February 11, 2014 at 1:27 am
Wait. Rollback usually takes longer than the roll forward. DO NOT restart SQL, otherwise the rollback will be restarted after the instance restarts, probably with the database unavailable to anyone.
Gail Shaw
Microsoft Certified Master: SQL Server, MVP, M.Sc (Comp Sci)
SQL In The Wild: Discussions on DB performance with occasional diversions into recoverability
February 11, 2014 at 2:24 am
thx for reminding.
I will not restart sql server for this. It looks like no other session as been affected by this session. however, the weird thing is that the session has used zero CPU & IO in sp_who2...
February 11, 2014 at 4:19 am
If you run a KILL for that session, what's the output that you get?
Gail Shaw
Microsoft Certified Master: SQL Server, MVP, M.Sc (Comp Sci)
SQL In The Wild: Discussions on DB performance with occasional diversions into recoverability
February 12, 2014 at 1:06 am
when i just tried to kill the session again. it showed,
SPID 107: transaction rollback in progress.
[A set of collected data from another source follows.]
/-! ### unhold -/

@[simp] theorem State.unhold_sh (s : State) : (s.unhold).sh = { s.sh with wait := none } := rfl
@[simp] theorem State.unhold_peers (s : State) : (s.unhold).peers = s.peers := rfl
@[simp] theorem State.unhold_agenda (s : State) : (s.unhold).agenda = s.agenda := rfl
@[simp] theorem State.unhold_gtc (s : State) : (s.unhold).gtc = s.gtc := rfl
@[simp] theorem State.unhold_mem (s : State) : (s.unhold).mem = s.mem := rfl
@[simp] theorem State.unhold_lines (s : State) : (s.unhold).lines = s.lines := rfl
@[simp] theorem State.unhold_badLines (s : State) : (s.unhold).badLines = s.badLines := rfl
@[simp] theorem State.unhold_weak (s : State) : (s.unhold).weak = s.weak := rfl
@[simp] theorem State.unhold_parking (s : State) : (s.unhold).parking = s.parking := rfl
@[simp] theorem State.unhold_moves (s : State) : (s.unhold).moves = s.moves := rfl
@[simp] theorem State.unhold_groups (s : State) : (s.unhold).groups = s.groups := rfl
@[simp] theorem State.unhold_tasks (s : State) : (s.unhold).tasks = s.tasks := rfl
@[simp] theorem State.unhold_contexts (s : State) : (s.unhold).contexts = s.contexts := rfl
@[simp] theorem State.unhold_bins (s : State) : (s.unhold).bins = s.bins := rfl
@[simp] theorem State.unhold_held (s : State) : (s.unhold).held = s.held := rfl
@[simp] theorem State.unhold_iwrites (s : State) : (s.unhold).iwrites = s.iwrites := rfl
@[simp] theorem State.unhold_invalids (s : State) : (s.unhold).invalids = s.invalids := rfl
@[simp] theorem State.unhold_tlb (s : State) : (s.unhold).tlb = s.tlb := rfl
@[simp] theorem State.unhold_halts (s : State) : (s.unhold).halts = s.halts := rfl
@[simp] theorem State.unhold_fns (s : State) : (s.unhold).fns = s.fns := rfl
@[simp] theorem State.unhold_partitions (s : State) : (s.unhold).partitions = s.partitions := rfl
@[simp] theorem State.unhold_dies (s : State) : (s.unhold).dies = s.dies := rfl
@[simp] theorem State.unhold_clusters (s : State) : (s.unhold).clusters = s.clusters := rfl
@[simp] theorem State.unhold_scoreboard (s : State) : (s.unhold).scoreboard = s.scoreboard := rfl
@[simp] theorem State.unhold_halted (s : State) : (s.unhold).halted = s.halted := rfl
@[simp] theorem State.unhold_deaths (s : State) : (s.unhold).deaths = s.deaths := rfl
@[simp] theorem State.unhold_modId (s : State) : (s.unhold).modId = s.modId := rfl
@[simp] theorem State.unhold_routes (s : State) : (s.unhold).routes = s.routes := rfl
@[simp] theorem State.unhold_power (s : State) : (s.unhold).power = s.power := rfl
@[simp] theorem State.unhold_saves (s : State) : (s.unhold).saves = s.saves := rfl
@[simp] theorem State.unhold_samples (s : State) : (s.unhold).samples = s.samples := rfl
@[simp] theorem State.unhold_hublog (s : State) : (s.unhold).hublog = s.hublog := rfl
@[simp] theorem State.unhold_latch (s : State) : (s.unhold).latch = s.latch := rfl
@[simp] theorem State.unhold_irqs (s : State) : (s.unhold).irqs = s.irqs := rfl
@[simp] theorem State.unhold_stubs (s : State) : (s.unhold).stubs = s.stubs := rfl
@[simp] theorem State.unhold_nacks (s : State) : (s.unhold).nacks = s.nacks := rfl
@[simp] theorem State.unhold_collectives (s : State) : (s.unhold).collectives = s.collectives := rfl
@[simp] theorem State.unhold_firmware (s : State) : (s.unhold).firmware = s.firmware := rfl
@[simp] theorem State.unhold_checkpoints (s : State) : (s.unhold).checkpoints = s.checkpoints := rfl
@[simp] theorem State.unhold_stop (s : State) : (s.unhold).stop = s.stop := rfl
@[simp] theorem State.unhold_fresh (s : State) : (s.unhold).fresh = s.fresh := rfl

/-! ### onTask -/

@[simp] theorem State.onTask_sh (s : State) (n : Nat) (f : Task → Task) : (s.onTask n f).sh = s.sh := rfl
@[simp] theorem State.onTask_peers (s : State) (n : Nat) (f : Task → Task) : (s.onTask n f).peers = s.peers := rfl
@[simp] theorem State.onTask_agenda (s : State) (n : Nat) (f : Task → Task) : (s.onTask n f).agenda = s.agenda := rfl
@[simp] theorem State.onTask_gtc (s : State) (n : Nat) (f : Task → Task) : (s.onTask n f).gtc = s.gtc := rfl
@[simp] theorem State.onTask_mem (s : State) (n : Nat) (f : Task → Task) : (s.onTask n f).mem = s.mem := rfl
@[simp] theorem State.onTask_lines (s : State) (n : Nat) (f : Task → Task) : (s.onTask n f).lines = s.lines := rfl
@[simp] theorem State.onTask_badLines (s : State) (n : Nat) (f : Task → Task) : (s.onTask n f).badLines = s.badLines := rfl
@[simp] theorem State.onTask_weak (s : State) (n : Nat) (f : Task → Task) : (s.onTask n f).weak = s.weak := rfl
@[simp] theorem State.onTask_parking (s : State) (n : Nat) (f : Task → Task) : (s.onTask n f).parking = s.parking := rfl
@[simp] theorem State.onTask_moves (s : State) (n : Nat) (f : Task → Task) : (s.onTask n f).moves = s.moves := rfl
@[simp] theorem State.onTask_groups (s : State) (n : Nat) (f : Task → Task) : (s.onTask n f).groups = s.groups := rfl
@[simp] theorem State.onTask_tasks (s : State) (n : Nat) (f : Task → Task) : (s.onTask n f).tasks = s.tasks.map fun t => if t.tid = n then f t else t := rfl
@[simp] theorem State.onTask_contexts (s : State) (n : Nat) (f : Task → Task) : (s.onTask n f).contexts = s.contexts := rfl
@[simp] theorem State.onTask_bins (s : State) (n : Nat) (f : Task → Task) : (s.onTask n f).bins = s.bins := rfl
@[simp] theorem State.onTask_held (s : State) (n : Nat) (f : Task → Task) : (s.onTask n f).held = s.held := rfl
@[simp] theorem State.onTask_iwrites (s : State) (n : Nat) (f : Task → Task) : (s.onTask n f).iwrites = s.iwrites := rfl
@[simp] theorem State.onTask_invalids (s : State) (n : Nat) (f : Task → Task) : (s.onTask n f).invalids = s.invalids := rfl
@[simp] theorem State.onTask_tlb (s : State) (n : Nat) (f : Task → Task) : (s.onTask n f).tlb = s.tlb := rfl
@[simp] theorem State.onTask_halts (s : State) (n : Nat) (f : Task → Task) : (s.onTask n f).halts = s.halts := rfl
@[simp] theorem State.onTask_fns (s : State) (n : Nat) (f : Task → Task) : (s.onTask n f).fns = s.fns := rfl
@[simp] theorem State.onTask_partitions (s : State) (n : Nat) (f : Task → Task) : (s.onTask n f).partitions = s.partitions := rfl
@[simp] theorem State.onTask_dies (s : State) (n : Nat) (f : Task → Task) : (s.onTask n f).dies = s.dies := rfl
@[simp] theorem State.onTask_clusters (s : State) (n : Nat) (f : Task → Task) : (s.onTask n f).clusters = s.clusters := rfl
@[simp] theorem State.onTask_scoreboard (s : State) (n : Nat) (f : Task → Task) : (s.onTask n f).scoreboard = s.scoreboard := rfl
@[simp] theorem State.onTask_halted (s : State) (n : Nat) (f : Task → Task) : (s.onTask n f).halted = s.halted := rfl
@[simp] theorem State.onTask_deaths (s : State) (n : Nat) (f : Task → Task) : (s.onTask n f).deaths = s.deaths := rfl
@[simp] theorem State.onTask_modId (s : State) (n : Nat) (f : Task → Task) : (s.onTask n f).modId = s.modId := rfl
@[simp] theorem State.onTask_routes (s : State) (n : Nat) (f : Task → Task) : (s.onTask n f).routes = s.routes := rfl
@[simp] theorem State.onTask_power (s : State) (n : Nat) (f : Task → Task) : (s.onTask n f).power = s.power := rfl
@[simp] theorem State.onTask_saves (s : State) (n : Nat) (f : Task → Task) : (s.onTask n f).saves = s.saves := rfl
@[simp] theorem State.onTask_samples (s : State) (n : Nat) (f : Task → Task) : (s.onTask n f).samples = s.samples := rfl
@[simp] theorem State.onTask_hublog (s : State) (n : Nat) (f : Task → Task) : (s.onTask n f).hublog = s.hublog := rfl
@[simp] theorem State.onTask_latch (s : State) (n : Nat) (f : Task → Task) : (s.onTask n f).latch = s.latch := rfl
@[simp] theorem State.onTask_irqs (s : State) (n : Nat) (f : Task → Task) : (s.onTask n f).irqs = s.irqs := rfl
@[simp] theorem State.onTask_stubs (s : State) (n : Nat) (f : Task → Task) : (s.onTask n f).stubs = s.stubs := rfl
@[simp] theorem State.onTask_nacks (s : State) (n : Nat) (f : Task → Task) : (s.onTask n f).nacks = s.nacks := rfl
@[simp] theorem State.onTask_collectives (s : State) (n : Nat) (f : Task → Task) : (s.onTask n f).collectives = s.collectives := rfl
@[simp] theorem State.onTask_firmware (s : State) (n : Nat) (f : Task → Task) : (s.onTask n f).firmware = s.firmware := rfl
@[simp] theorem State.onTask_checkpoints (s : State) (n : Nat) (f : Task → Task) : (s.onTask n f).checkpoints = s.checkpoints := rfl
@[simp] theorem State.onTask_stop (s : State) (n : Nat) (f : Task → Task) : (s.onTask n f).stop = s.stop := rfl
@[simp] theorem State.onTask_fresh (s : State) (n : Nat) (f : Task → Task) : (s.onTask n f).fresh = s.fresh := rfl
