/-- Marking an owner keeps every line's descriptor (R86). -/
theorem lineDesc_setOwner (k j : Nat) (tag : BitVec 12) {l : List (Nat × BitVec 32)} (h : Memory.linesWf l = true) :
    lineDesc (setOwner l k tag) j = lineDesc l j := by
  unfold lineDesc
  rw [lineMeta_setOwner k j tag h]
  split
  · rfl
  · split
    · next e => rw [lineDesc_append, lineDesc, lineMeta, lineMeta, e]
    · rfl

/-- The first `m` lines from a key's on, marked one after another, as a write of bytes does (R86). -/
def markLines (l : List (Nat × BitVec 32)) (k : Nat) (tag : BitVec 12) (m : Nat) : List (Nat × BitVec 32) :=
  (List.range m).foldl (fun l i => setOwner l (lineOf k + 64 * i) tag) l

theorem markLines_succ (l : List (Nat × BitVec 32)) (k : Nat) (tag : BitVec 12) (m : Nat) :
    markLines l k tag (m + 1) = setOwner (markLines l k tag m) (lineOf k + 64 * m) tag := by
  rw [markLines, List.range_succ, List.foldl_append, List.foldl_cons, List.foldl_nil, markLines]

theorem markLines_wf (k m : Nat) (tag : BitVec 12) {l : List (Nat × BitVec 32)} (h : Memory.linesWf l = true) :
    Memory.linesWf (markLines l k tag m) = true :=
  linesFold_wf _ (fun _ _ hl => setOwner_wf _ _ hl) _ h

theorem lineDesc_markLines (k j m : Nat) (tag : BitVec 12) {l : List (Nat × BitVec 32)} (h : Memory.linesWf l = true) :
    lineDesc (markLines l k tag m) j = lineDesc l j := by
  induction m with
  | zero => rfl
  | succ m ih => rw [markLines_succ, lineDesc_setOwner _ j tag (markLines_wf k m tag h), ih]

/-- The marked lines, and no others, have the new owner (R86). -/
theorem lineMeta_markLines (k j m : Nat) (tag : BitVec 12) {l : List (Nat × BitVec 32)} (h : Memory.linesWf l = true) :
    lineMeta (markLines l k tag m) j =
      if isForeign j = false ∧ lineOf k ≤ j ∧ j < lineOf k + 64 * m then (0#4 ++ tag) ++ lineDesc l j else lineMeta l j := by
  induction m with
  | zero =>
    rw [if_neg (by omega)]
    rfl
  | succ m ih =>
    rw [markLines_succ, lineMeta_setOwner _ j tag (markLines_wf k m tag h), lineDesc_markLines k _ m tag h, ih]
    have line : lineOf j = lineOf (lineOf k + 64 * m) ↔ lineOf k + 64 * m ≤ j ∧ j < lineOf k + 64 * (m + 1) := by
      simp only [lineOf]
      omega
    by_cases e : lineOf j = lineOf (lineOf k + 64 * m)
    · have f : isForeign (lineOf k + 64 * m) = isForeign j := by rw [← isForeign_lineOf, ← e, isForeign_lineOf]
      have d : lineDesc l (lineOf k + 64 * m) = lineDesc l j := by simp only [lineDesc, lineMeta, e]
      have r := line.1 e
      rw [if_pos e, f, d]
      cases isForeign j
      · rw [if_neg Bool.false_ne_true, if_pos ⟨rfl, by omega⟩]
      · simp
    · have r : (lineOf k ≤ j ∧ j < lineOf k + 64 * m) ↔ (lineOf k ≤ j ∧ j < lineOf k + 64 * (m + 1)) := by
        have := mt line.2 e
        omega
      simp only [e, if_false, ite_self, r]

/-- A write of bytes marks the lines it touches (R86). -/
theorem State.putBytes_lines (s : State) (tag : BitVec 12) (k : Nat) {bs : List Byte} (hb : bs ≠ []) :
    (s.putBytes tag k bs).lines = markLines s.lines k tag ((k + bs.length - 1) / 64 - k / 64 + 1) := by
  simp only [State.putBytes, List.isEmpty_iff, hb, if_false, markLines]

/-- A write of bytes keeps every descriptor (R86). -/
theorem State.putBytes_lineDesc {s : State} (h : Memory.linesWf s.lines = true) (tag : BitVec 12) (k : Nat) (bs : List Byte) (j : Nat) :
    lineDesc (s.putBytes tag k bs).lines j = lineDesc s.lines j := by
  by_cases hb : bs = []
  · subst hb
    rfl
  · rw [State.putBytes_lines s tag k hb, lineDesc_markLines k j _ tag h]

/-- A write of bytes gives the lines it touches, and no others, to their new owner (R86). -/
theorem State.putBytes_lineMeta {s : State} (h : Memory.linesWf s.lines = true) (tag : BitVec 12) (k : Nat) {bs : List Byte}
    (hb : bs ≠ []) (j : Nat) : lineMeta (s.putBytes tag k bs).lines j =
      if isForeign j = false ∧ lineOf k ≤ j ∧ lineOf j < k + bs.length then (0#4 ++ tag) ++ lineDesc s.lines j
      else lineMeta s.lines j := by
  have n : bs.length ≠ 0 := by simpa using hb
  have touched : (lineOf k ≤ j ∧ j < lineOf k + 64 * ((k + bs.length - 1) / 64 - k / 64 + 1)) ↔
      (lineOf k ≤ j ∧ lineOf j < k + bs.length) := by
    simp only [lineOf]
    omega
  simp only [State.putBytes_lines s tag k hb, lineMeta_markLines k j _ tag h, touched]

theorem State.lineBad_false {s : State} {k : Nat} (h : lineOf k ∉ s.badLines) : s.lineBad k = false := by
  simpa [State.lineBad] using h

/-- Bytes that land in a line without error are written (R86, R89, R90). -/
theorem State.land_clean {s : State} (hw : s.weak = []) {k : Nat} (hb : lineOf k ∉ s.badLines) (tag : BitVec 12) (bs : List Byte)
    (whole : Bool) : s.land tag k bs whole = s.putBytes tag k bs := by
  have keep : s.badLines.filter (· ≠ lineOf k) = s.badLines := by
    rw [List.filter_eq_self]
    intro l hl
    exact decide_eq_true fun e => hb (e ▸ hl)
  simp only [State.land, State.correct_none hw, State.lineBad_false hb, Bool.false_and, Bool.false_eq_true, if_false, keep, ite_self]
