-- ==== Sys2Proof/Machine/Port.lean ====
section
/-! DEFINITION. The host port: the register map (10_state.md R33), register reads and writes (20_memory.md R52 to R54),
ExecCmd (41_accumulator.md R123), and what each event does. -/

namespace Sys2Proof.Machine

/-- The registers of the window (R33). -/
inductive Reg where
  | poly
  | status
  | cmd
  | seed
  | state
  | digest
  | tblIndex
  | tblData
deriving DecidableEq, Repr

/-- `off(R)` (R33). -/
def regOffset : Reg → Offset
  | .poly => 0x00#6
  | .status => 0x04#6
  | .cmd => 0x08#6
  | .seed => 0x0C#6
  | .state => 0x10#6
  | .digest => 0x14#6
  | .tblIndex => 0x18#6
  | .tblData => 0x1C#6

/-- The register at an offset; `none` is a reserved offset (R33). -/
def regAt (off : Offset) : Option Reg :=
  if off = 0x00#6 then some .poly
  else if off = 0x04#6 then some .status
  else if off = 0x08#6 then some .cmd
  else if off = 0x0C#6 then some .seed
  else if off = 0x10#6 then some .state
  else if off = 0x14#6 then some .digest
  else if off = 0x18#6 then some .tblIndex
  else if off = 0x1C#6 then some .tblData
  else none

/-- `TblRead(idx)` (R107). -/
def tblRead (s : State) (idx : Byte) : Word := if s.ready then entryAt s.table idx else 0x00000000#32

/-- What a legal read of a register returns (R53). -/
def readReg (s : State) : Reg → Word
  | .poly => Config.poly
  | .status => statusWord s
  | .cmd => 0x00000000#32
  | .seed => s.seed
  | .state => s.reg
  | .digest => ~~~s.reg
  | .tblIndex => zext s.tblIndex
  | .tblData => tblRead s s.tblIndex

/-- `RegRead(off)`'s rdata: a reserved offset reads 0 (R53). -/
def regRead (s : State) (off : Offset) : Word :=
  match regAt off with
  | some r => readReg s r
  | none => 0x00000000#32

/-- `ExecCmd(w)`: an ILLEGAL word raises IllegalCommand, a command runs by its rule (R123). -/
def execCmd (w : Word) (s : State) : Host.Outcome State Fault Refusal :=
  match decode w with
  | .command i => exec i s
  | .illegal _ => .next (s.raiseError .illegalCommand)

/-- `RegWrite(off, v)`: only CMD, SEED and TBL_INDEX do anything (R54). -/
def regWrite (off : Offset) (v : Word) (s : State) : Host.Outcome State Fault Refusal :=
  match regAt off with
  | some .cmd => execCmd v s
  | some .seed => .next (s.setSeed v)
  | some .tblIndex => .next (s.setTblIndex (lowByte v))
  | some .poly => .next s
  | some .status => .next s
  | some .state => .next s
  | some .digest => .next s
  | some .tblData => .next s
  | none => .next s

/-- "An access is legal only when `size = 4` and `off mod 4 = 0`" (R52). -/
def accessLegal (a : Access) : Bool := a.size == .four && a.off.toNat % 4 == 0

/-- What a BusError returns: ERROR and rdata 0 (R52, R162). -/
def busErrorResponse : Response := ⟨ErrorCondition.busError.resp, some 0x00000000#32⟩

/-- What a legal read returns (R53). -/
def readResponse (v : Word) : Response := ⟨.okay, some v⟩

/-- What a legal write returns, also one whose command is illegal or refused (R54). -/
def writeResponse : Response := ⟨.okay, none⟩

/-- One host access, whole (R52 to R54, R57): a misshapen one is a BusError before anything else (R165). -/
def hostAccess (a : Access) (s : State) : Host.Outcome State Fault Refusal :=
  if accessLegal a then
    match a.dir with
    | .read => .next (s.respond (readResponse (regRead s a.off)))
    | .write => regWrite a.off a.wdata (s.respond writeResponse)
  else .next ((s.raiseError .busError).respond busErrorResponse)

/-- What an event does. While rst_n is asserted the host port has no step and the builder is held (R180, R182). -/
def perform (e : Event) (s : State) : Host.Outcome State Fault Refusal :=
  match e with
  | .access a => if s.rstN then hostAccess a s else .refused .accessDuringReset
  | .build picks => .next (builderTurn picks s)
  | .assertReset => .next s.assertReset
  | .releaseReset => .next s.releaseReset

/-- Nothing is presented: the builder finishes what is left of its work, which keeps R105's fairness; after that CORE
waits (R181). Log entry 2. -/
def idle (s : State) : State := if s.rstN then finishBuild s else s

/-- The write of a command word to CMD: 4 bytes at offset 0x08 (R80). -/
def cmdWrite (w : Word) : Access := ⟨.write, regOffset .cmd, .four, w⟩

end Sys2Proof.Machine
end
Estimated rollback completion: 0%. Estimated time remaining: 0 seconds.
February 12, 2014 at 1:28 am
Ok, in that case (0%, 0sec) it's probably a stuck rollback (they happen from time to time, it'll be trying to get something that it can't get) and it's usually safe to restart SQL. Do it next time you have a maintenance window, unless this rolling back session is causing problems.
Gail Shaw
Microsoft Certified Master: SQL Server, MVP, M.Sc (Comp Sci)
SQL In The Wild: Discussions on DB performance with occasional diversions into recoverability
February 12, 2014 at 7:08 pm
Got it! thanks Gail!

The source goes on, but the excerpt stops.